Reviewer #2 (Recommendations for the authors):

In this paper, Ma et al. tackle the problem of how to allow intracortical BCIs to sustain a high level of performance when there is changes in the neural signals recorded from the array and the behavior of the monkey. Such changes could be due to changes in signal quality, the tuning of the neurons, turnover of recorded neurons etc. In an ideal world, for patients using this day in and day out, there would be a quick approach to understand what the current state of the decoder is and quickly and readily adapt to the current setting so that the patient sees no drop in performance. This is a somewhat well studied question and barring older work, Stavisky, Sussillo et al. 2016 proposed a solution to this problem by using multiplicative recurrent neural networks (RNNs) that can select the best decoder given the neural data by learning from many different samples. The Miller lab in 2018 proposed using GANs to solve this problem, and again in collaboration with Dr. Pandarinath's lab has developed an approach using LFADS (called NOMAD, Karpowicz et al. 2022) to solve this problem. Here they use a different type of GAN to solve this problem. The paper is well structured, reasonably clear, the datasets are impressive and the authors have applied their approach to these datasets and compared to an approach which is based on factor analysis.

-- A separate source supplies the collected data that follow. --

-- ==== Sys2Proof/Machine/Mover.lean ====
section
/-! DEFINITION. The mover: taking up a burst (R86, R94), beginning a unit (R87), the grant protocol (R93 to R101), and
what a unit does at its end (R87 to R89). -/

namespace Sys2Proof.Machine

/-- The mover lowers its request, which stops the grant-wait timer (R95, R98). The request of an ASKING mover, lowered at
a timeout, a cut, a CANCEL or a push, is marked as lowered in this 1 us; a release after a withdrawal marks nothing
(R93, R97, R100, log 22). -/
def State.lowerRequest (s : State) : State :=
  { s with mover := { s.mover with request := false, timer := none }
           lowered := s.lowered || decide (s.mover.state = .asking) }

/-- No burst in hand and none selected: the mover is IDLE with its request lowered (R95, R97). -/
def State.rest (s : State) : State := s.setMover Mover.atReset

/-- The mover goes into another state. -/
def State.goes (s : State) (m : MoverState) : State := s.setMover { s.mover with state := m }

/-- With the request lowered, the mover asks for a memory burst: it raises the request and starts the grant-wait timer,
or, while the grant is still seen asserted, waits in the release phase of YIELDING (R86, R93, R94, R97). -/
def State.ask (s : State) : State :=
  if s.grant then s.goes .yielding
  else s.setMover { s.mover with state := .asking, request := true, timer := some s.cfg.grantLimit }

/-- A unit is begun: it is in progress and the mover is MOVING, the grant-wait timer stopped (R87, R93). -/
def State.beginUnit (s : State) (op : UnitOp) (buffer : List Byte) : State :=
  s.setMover { s.mover with state := .moving, timer := none, unit := some { op := op, buffer := buffer } }

/-- The burst in hand ends with its descriptor CURRENT: block count, lane shortfall or freeze cut (R72). -/
def State.endCurrent (s : State) (i : Fin 64) : State := (s.clearBurst).setState i .current

/-- The commit's part for the descriptor: its progress by one step, moved by one, and at the burst's first commit the
consumption (R10, R28, R88). -/
def State.commitProgress (s : State) (i : Fin 64) (d : Descriptor) (p : Progress) (b : Burst) : State :=
  let t := (s.setSlot i (.live .active d (d.commit p))).setBurst (some { b with moved := b.moved + 1 })
  if b.moved = 0 then t.consume (t.sourceOf i) else t

/-- A TALLY unit is committed as it is begun, and its burst of one unit ends: by end processing, or CURRENT
(R69, R87, R90). -/
def State.tallyUnit (s : State) (i : Fin 64) (d : Descriptor) (p : Progress) (b : Burst) : State :=
  let t := s.commitProgress i d p b
  if (d.commit p).remaining = 0 then t.endProcessing i else t.endCurrent i

/-- The address of byte k of a link access (R104, R105). -/
def LinkAccess.address (a : LinkAccess) (k : Nat) : Addr := a.start + BitVec.ofNat 24 k

/-- Begin the next unit of the burst in hand, subject to the shortfall test for its lanes (R73, R87, R93). -/
def State.beginNext (s : State) : State :=
  match s.sched.burst with
  | none => s
  | some b =>
    match b.owner with
    | .link =>
      match s.sched.access with
      | none => s.clearBurst
      | some a =>
        match a.kind with
        | .peek _ _ => s.beginUnit (.peek (a.address b.moved)) []
        | .poke data => s.beginUnit (.poke (a.address b.moved)) ((data.drop b.moved).take 1)
    | .slot i =>
      match s.slot i with
      | .live .active d p =>
        if s.lanesCanMove d.transfer then
          match d.transfer with
          | .capture u _ n a => s.beginUnit (.capture n (p.nextA.getD a.start) u) ((s.lane n).fifo.take u.bytes)
          | .playout u _ n a => s.beginUnit (.playout n (p.nextA.getD a.start) u) []
          | .copy u _ a c => s.beginUnit (.copy (p.nextA.getD a.start) (p.nextB.getD c.start) u) []
          | .relay u _ n m => s.beginUnit (.relay n m u) ((s.lane n).fifo.take u.bytes)
          | .tally => (s.goes .moving).tallyUnit i d p b
        else (s.goes .moving).endCurrent i
      | _ => s.clearBurst

/-- Does the burst in hand need memory (R86)? -/
def State.burstNeedsMemory (s : State) (b : Burst) : Bool :=
  match b.owner with
  | .link => true
  | .slot i =>
    match s.slot i with
    | .live _ d _ => d.transfer.needsMemory
    | .free => false

/-- The mover takes up a burst handed to it (R86): a memory burst goes on under the grant held, restarts the timer of a
request not yet granted, or asks; another burst lowers the request and begins its first unit. -/
def State.takeUp (s : State) : State :=
  match s.sched.burst with
  | none => s
  | some b =>
    if s.burstNeedsMemory b then
      if s.mover.request then
        if s.mover.state = .asking then s.setMover { s.mover with timer := some s.cfg.grantLimit } else s.beginNext
      else s.ask
    else (s.lowerRequest.goes .moving).beginNext

/-! ## The end of a unit (R87 to R89) -/

def State.setMem (s : State) (m : Memory) : State := { s with mem := m }

/-- How a unit ended: its data moved, in this state; a failed parity check at this address; or an access outside the
memory, which no run reaches (log 15). -/
inductive UnitEnd where
  | moved (s : State)
  | failed (address : Addr)
  | outside (address : Nat)
  deriving DecidableEq, Repr

/-- Read n bytes at an address with their checks (R89, R103). -/
def State.readUnit (s : State) (a : Addr) (n : Nat) (move : List Byte → State) : UnitEnd :=
  if s.memorySize < a.toNat + n then .outside a.toNat
  else
    let bytes := s.mem.readBytes a.toNat n
    match firstBad a.toNat bytes with
    | some bad => .failed (BitVec.ofNat 24 bad)
    | none => .moved (move (bytes.map MemByte.data))

/-- Write bytes at an address, each with its parity bit (R102). -/
def State.writeUnit (s : State) (a : Addr) (bytes : List Byte) : UnitEnd :=
  if s.memorySize < a.toNat + bytes.length then .outside a.toNat
  else .moved (s.setMem (s.mem.putBytes a.toNat bytes))

/-- A byte read joins the PEEK's result (R87, R106). -/
def State.peekResult (s : State) (bytes : List Byte) : State :=
  match s.sched.access with
  | some a =>
    match a.kind with
    | .peek n result => s.setAccess (some { a with kind := .peek n (result ++ bytes) })
    | .poke _ => s
  | none => s

/-- The lane and memory effects of a unit, as one step at its end (R87, R115, R116). A lane's exchange goes on in the same
step, before the boundary's tests and selection (DESIGN CHOICE, log 24). -/
def State.performUnit (s : State) (u : UnitInProgress) : UnitEnd :=
  match u.op with
  | .capture n a size =>
    match s.writeUnit a u.buffer with
    | .moved t => .moved (t.laneTake n size.bytes)
    | e => e
  | .playout n a size => s.readUnit a size.bytes (s.lanePut n)
  | .copy a b size =>
    if s.memorySize < b.toNat + size.bytes then .outside b.toNat
    else s.readUnit a size.bytes (fun bytes => s.setMem (s.mem.putBytes b.toNat bytes))
  | .relay n m size => .moved ((s.laneTake n size.bytes).lanePut m u.buffer)
  | .peek a => s.readUnit a 1 s.peekResult
  | .poke a => s.writeUnit a u.buffer

/-! ## A reset while a unit is in progress (R108) -/

/-- Leave n bytes from an address with free values (R108, log 7). -/
def Memory.scramble (m : Memory) (a k : Nat) : Nat → Memory
  | 0 => m
  | n + 1 =>
    (m.put a { data := Config.abandonedData k, parity := Config.abandonedParity k }).scramble (a + 1) (k + 1) n

/-- The destination of a unit in memory, if it may have been writing when it was abandoned: a COPY writes only if every
byte it reads passes its check (R87, R108). -/
def State.destination (s : State) (u : UnitInProgress) : Option (Nat × Nat) :=
  match u.op with
  | .capture _ a size => some (a.toNat, size.bytes)
  | .copy a b size => if (firstBad a.toNat (s.mem.readBytes a.toNat size.bytes)).isNone then some (b.toNat, size.bytes) else none
  | .poke a => some (a.toNat, 1)
  | .playout _ _ _ | .relay _ _ _ | .peek _ => none

/-- A unit in progress is abandoned: it commits nothing, and the bytes it was writing are left undefined (R108). -/
def State.abandonUnit (s : State) : State :=
  match s.mover.unit with
  | none => s
  | some u =>
    let t := s.setMover { s.mover with unit := none }
    match s.destination u with
    | some (a, n) => { t with mem := s.mem.scramble a s.freeCount n, freeCount := s.freeCount + n }
    | none => t

end Sys2Proof.Machine
end

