-- ==== Sys2Proof/Machine/OrdersQueue.lean ====
section
/-! DEFINITION. The queue orders: BIND (R45, R46), UNBIND (R48, R49), QUEUE LIST (R55). -/

namespace Sys2Proof.Machine

/-- A LOADED slot joins the tail of a queue: CURRENT as its head, BOUND behind others (R42, R46). -/
def State.bindSlot (s : State) (i : Fin 64) (q : Fin 28) : State :=
  (s.setQueue q (s.queue q ++ [i])).setState i (if (s.queue q).isEmpty then .current else .bound)

def orderBind (operands : List Byte) (s : State) : OrderEnd :=
  withSlot operands s fun i =>
    withField (sourceNumber (fieldAt operands 1 1)) s fun q =>
      if !s.inState i .loaded then refusal .badState s
      else if s.waitingMark i then refusal .noticeWaiting s
      else
        let t := s.bindSlot i q
        .answered .done [slotByte i, le1 q.val, le1 (s.queue q).length, (t.slot i).code] t.react

/-- BIND (R46). -/
def execBind (s : State) : Host.Outcome State Fault Refusal := .next (runOrder 0x30 orderBind s)

def orderUnbind (operands : List Byte) (s : State) : OrderEnd :=
  withSlot operands s fun i =>
    match s.slot i with
    | .live .bound _ p | .live .current _ p | .live .faulted _ p =>
      .answered .done ([slotByte i] ++ s.membershipBytes i ++ le3 p.remaining) (s.takeOut i).react
    | _ => refusal .badState s

/-- UNBIND (R49). -/
def execUnbind (s : State) : Host.Outcome State Fault Refusal := .next (runOrder 0x31 orderUnbind s)

def orderQueueList (operands : List Byte) (s : State) : OrderEnd :=
  withField (sourceNumber (fieldAt operands 0 1)) s fun q => .answered .done (s.queueListData q) s

/-- QUEUE_LIST (R55). -/
def execQueueList (s : State) : Host.Outcome State Fault Refusal := .next (runOrder 0x32 orderQueueList s)

end Sys2Proof.Machine
end

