/-- O58. Every step keeps what the mover's table says of request, timer, unit and burst in each of its states. -/
def Obligations.MoverKeepsItsTable : Prop :=
  (∀ s t : State, (s.resetLow = false → s.moverLegal) → step s = .next t → t.resetLow = false → t.moverLegal) ∧
    ∀ s t : State, s.slotLaws → (s.resetLow = false → s.moverLegal ∧ s.moverServes) → step s = .next t →
      t.resetLow = false → t.moverServes

/-- O59. Every step keeps queue membership, heads, burst owner, stack entries, waiting records and progress in
agreement. -/
def Obligations.SlotLawsAreKept : Prop :=
  ∀ s t : State, s.slotLaws → step s = .next t → t.slotLaws

/-- O60. Every step keeps every lane at 0 to 32 bytes: a unit in progress has room, and a lane in use is not set up. -/
def Obligations.LanesNeverOverflow : Prop :=
  ∀ s t : State, s.slotLaws → (s.resetLow = false → s.moverLegal) → s.lanesLawful → step s = .next t → t.lanesLawful
end

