@[simp] theorem State.setTimer_pending (s : State) (n : Fin 4) (t : Timer) : (s.setTimer n t).pending = s.pending := rfl
@[simp] theorem State.setTimer_resetLow (s : State) (n : Fin 4) (t : Timer) : (s.setTimer n t).resetLow = s.resetLow := rfl
@[simp] theorem State.setTimer_grant (s : State) (n : Fin 4) (t : Timer) : (s.setTimer n t).grant = s.grant := rfl
@[simp] theorem State.setTimer_timePhase (s : State) (n : Fin 4) (t : Timer) : (s.setTimer n t).timePhase = s.timePhase := rfl
@[simp] theorem State.setTimer_cfg (s : State) (n : Fin 4) (t : Timer) : (s.setTimer n t).cfg = s.cfg := rfl
@[simp] theorem State.setTimer_link (s : State) (n : Fin 4) (t : Timer) : (s.setTimer n t).link = s.link := rfl
@[simp] theorem State.setTimer_inHand (s : State) (n : Fin 4) (t : Timer) : (s.setTimer n t).inHand = s.inHand := rfl
@[simp] theorem State.setTimer_slots (s : State) (n : Fin 4) (t : Timer) : (s.setTimer n t).slots = s.slots := rfl
@[simp] theorem State.setTimer_sched (s : State) (n : Fin 4) (t : Timer) : (s.setTimer n t).sched = s.sched := rfl
@[simp] theorem State.setTimer_mover (s : State) (n : Fin 4) (t : Timer) : (s.setTimer n t).mover = s.mover := rfl
@[simp] theorem State.setTimer_lanes (s : State) (n : Fin 4) (t : Timer) : (s.setTimer n t).lanes = s.lanes := rfl
@[simp] theorem State.setTimer_notes (s : State) (n : Fin 4) (t : Timer) : (s.setTimer n t).notes = s.notes := rfl
@[simp] theorem State.setTimer_mem (s : State) (n : Fin 4) (t : Timer) : (s.setTimer n t).mem = s.mem := rfl
@[simp] theorem State.setTimer_freeCount (s : State) (n : Fin 4) (t : Timer) : (s.setTimer n t).freeCount = s.freeCount := rfl
@[simp] theorem State.setTimer_lowered (s : State) (n : Fin 4) (t : Timer) : (s.setTimer n t).lowered = s.lowered := rfl

@[simp] theorem State.setCount_pending (s : State) (q : Fin 28) (c : Nat) : (s.setCount q c).pending = s.pending := rfl
@[simp] theorem State.setCount_resetLow (s : State) (q : Fin 28) (c : Nat) : (s.setCount q c).resetLow = s.resetLow := rfl
@[simp] theorem State.setCount_grant (s : State) (q : Fin 28) (c : Nat) : (s.setCount q c).grant = s.grant := rfl
@[simp] theorem State.setCount_timePhase (s : State) (q : Fin 28) (c : Nat) : (s.setCount q c).timePhase = s.timePhase := rfl
@[simp] theorem State.setCount_cfg (s : State) (q : Fin 28) (c : Nat) : (s.setCount q c).cfg = s.cfg := rfl
@[simp] theorem State.setCount_link (s : State) (q : Fin 28) (c : Nat) : (s.setCount q c).link = s.link := rfl
@[simp] theorem State.setCount_inHand (s : State) (q : Fin 28) (c : Nat) : (s.setCount q c).inHand = s.inHand := rfl
@[simp] theorem State.setCount_slots (s : State) (q : Fin 28) (c : Nat) : (s.setCount q c).slots = s.slots := rfl
@[simp] theorem State.setCount_sched (s : State) (q : Fin 28) (c : Nat) : (s.setCount q c).sched = s.sched := rfl
@[simp] theorem State.setCount_mover (s : State) (q : Fin 28) (c : Nat) : (s.setCount q c).mover = s.mover := rfl
@[simp] theorem State.setCount_lanes (s : State) (q : Fin 28) (c : Nat) : (s.setCount q c).lanes = s.lanes := rfl
@[simp] theorem State.setCount_notes (s : State) (q : Fin 28) (c : Nat) : (s.setCount q c).notes = s.notes := rfl
@[simp] theorem State.setCount_mem (s : State) (q : Fin 28) (c : Nat) : (s.setCount q c).mem = s.mem := rfl
@[simp] theorem State.setCount_freeCount (s : State) (q : Fin 28) (c : Nat) : (s.setCount q c).freeCount = s.freeCount := rfl
@[simp] theorem State.setCount_lowered (s : State) (q : Fin 28) (c : Nat) : (s.setCount q c).lowered = s.lowered := rfl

However, currently I am unsure the degree of advance provided by this paper. In particular, given that two of the datasets studied in this paper (Monkey J and Monkey C center out reach) are also present in the Karpowicz et al. 2022 paper, we need to rigorously compare both of them. The improvement from the ADAN approach seems somewhat minor in my opinion.

1. I find the results only modestly improve over their own existing approach (ADAN) and yes it does better than a simple factor analysis based method but that is simply stated as a powerful neural network is way better than a simple set of linear operations. I mean this is a little bit like a sprint race between me and Usain Bolt, there is just no contest there.

2. The related issue is that they are at best proposing a minor improvement over their own Cycle-GAN study. More worryingly, their approach does not seem to be better than the NoMAD Study from Karpowicz et al. 2022? I am all for many different approaches, but I am tad worried that there is just minimal improvement over and above their previous approach. It also feels like we are not performing a fair comparison to the state of the art, which some subset of authors in this paper has worked on! I think at a minimum they need to run NoMAD on the same datasets with whatever binsizes they choose and show that their method is comparable. I say this from the perspective that these are all offline decoding analyses and yes it is computationally expensive but does not need new experiments. In fact NoMAD runs better on this dataset with a 20 ms bin compared to a 50 ms bin.

Karpowicz et al. 2022 (bioRxiv), shares considerable author overlap with Ma et al. 2022

(Xuan Ma, Lee Miller)

The reference for this is totally mangled btw.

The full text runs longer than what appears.